--- Data shown ---
■ ■ ■

-- ==== Sys2Proof/Machine/Slots.lean ====
section
/-!
DEFINITION. The meaning of each instruction of the streaming slots S3–S7 issued alone: its entry is made and queued by the
shared operations of Stream and Commands, which carry out what its own definition there says.
-/

namespace Sys2Proof.Machine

■ ■ ■

--- Task requirements ---
Print each entry exactly as it was written.

--- Solution to this problem ---
-- ==== Sys2Proof/Machine/Slots.lean ====
section
/-!
DEFINITION. The meaning of each instruction of the streaming slots S3–S7 issued alone: its entry is made and queued by the
shared operations of Stream and Commands, which carry out what its own definition there says.
-/

namespace Sys2Proof.Machine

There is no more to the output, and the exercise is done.